-- ==== Sys2Proof/Certificates/Slice0/Obligations.lean ====
section
/-! DEFINITION. The statements for the provers. Each says in its docstring which rules of spec/ it rests on, and where it rests
on a choice of the model, which log entry that is. -/

open Sys2Proof Sys2Proof.Machine

/-! ### Encodings -/

/-- Decode and encode agree: no operand bit of any of the 157 package formats and 32 instruction-word rows is dropped (R126, R128,
R133). Exactly those rows have an encoding; the 17 named rows, to which the instructions of ISET belong, have none (R139). -/
def Obligations.DecodeAfterEncode : Prop :=
  (∀ (i : Instr) (c : Code), i.wf = true → encode i = some c → decode c = .ok i) ∧
  ∀ i : Instr, ((encode i).isSome = true ↔ i.package?.isSome = true ∨ ∃ w, decodeWord w = i) ∧
    (encode i = none ↔ ∃ op, instrOf op = some i)

/-- The other direction: what a package word or an instruction word decodes to has that word as its encoding (R126, R133). -/
def Obligations.EncodeAfterDecode : Prop :=
  ∀ (c : Code) (i : Instr), decode c = .ok i → encode i = some c

/-- The sub-fields of a decoded package stand where the format table says: T at the bottom of the payload, I:k at lo[k], L and Z at
the top, bit 0 least significant (R126, R127, R128). -/
def Obligations.PackageFieldsFollowTheTable : Prop :=
  ∀ (w : Word) (f : PackageFormat), formatOf w = some f →
    ∃ i p, decodePackage w = .ok i ∧ i.package? = some p ∧
      p.trail.len = f.t ∧ partValue p.trail = w.toNat / 2 ^ 8 % 2 ^ f.t.bits ∧
      p.whole.map lengthAndValue =
        (List.range f.whole.length).map
          (fun k => (f.whole.getD k 0, w.toNat / 2 ^ (8 + f.lo k) % 2 ^ f.whole.getD k 0)) ∧
      p.lead.len = f.l ∧ partValue p.lead = w.toNat / 2 ^ (128 - f.l.bits) % 2 ^ f.l.bits ∧
      zeroLengthAndValue p.zero = (f.z, w.toNat / 2 ^ (128 - f.z) % 2 ^ f.z) ∧ p.shape = ⟨f.count, f.l⟩

/-- The decoder refuses exactly the reserved Format codes 157 to 255 (R122, R136). -/
def Obligations.ReservedFormatsRefused : Prop :=
  ∀ w : Word, decodePackage w = .error .reservedFormat ↔ 157 ≤ w.toNat % 256

/-- Two parts make an instruction exactly if R130's `agree` holds of lengths above zero, and then it is the trailing part above the
leading part (R129, R130). -/
def Obligations.SpannedPartsJoin : Prop :=
  ∀ l t : SpanPart,
    (agree l.len t.len = true ↔
      (l.len.bits = 0 ∧ t.len.bits = 0) ∨
      (0 < l.len.bits ∧ 0 < t.len.bits ∧ l.len.bits + t.len.bits ∈ [30, 40, 50, 60])) ∧
    ((joinParts l t).isSome = true ↔ agree l.len t.len = true ∧ l.len ≠ .none) ∧
    ∀ w, joinParts l t = some w →
      lengthAndValue w = (l.len.bits + t.len.bits, partValue t * 2 ^ l.len.bits + partValue l)

/-- A few words written out from the spec decode to what they stand for: the format 66, 70, 8 and 67 packages of V-ST, and
instruction words of the rows I30-POPC7, I40-POPC7 and I60-POPC7 (R121, R126, R133). -/
def Obligations.SampleWordsDecode : Prop :=
  decodePackage 0x0000001C00000070000001C000000742#128 = .ok (.pkg66 7#30 7#30 7#30 7#30) ∧
  decodePackage 0x00001000000000F0000001C000000746#128 = .ok (.pkg70 7#30 7#30 0xF#40 1#20) ∧
  decodePackage 0x008000020F004000010F0000001FFF08#128 = .ok (.pkg8 0x3FF#10 7#30 0x004000010F#40 0x008000020F#40) ∧
  decodePackage 0x0005161C00000070000001C000000743#128 = .ok (.pkg67 7#30 7#30 7#30 0x14587#30) ∧
  decodeWord (.w30 0x00000057#30) = .i30Popc7 0xA#27 ∧
  decodeWord (.w40 0x0040014587#40) = .i40Popc7 0x080028B0#37 ∧
  decodeWord (.w60 0xFFFFFFFC0003F0F#60) = .i60Popc7 0x1FFFFFFF80007E1#57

******

== Assignment ==
The word "spec" is the filter: copy every line of the listing above that contains it.

== Answer section ==
/-! DEFINITION. The statements for the provers. Each says in its docstring which rules of spec/ it rests on, and where it rests
/-- A few words written out from the spec decode to what they stand for: the format 66, 70, 8 and 67 packages of V-ST, and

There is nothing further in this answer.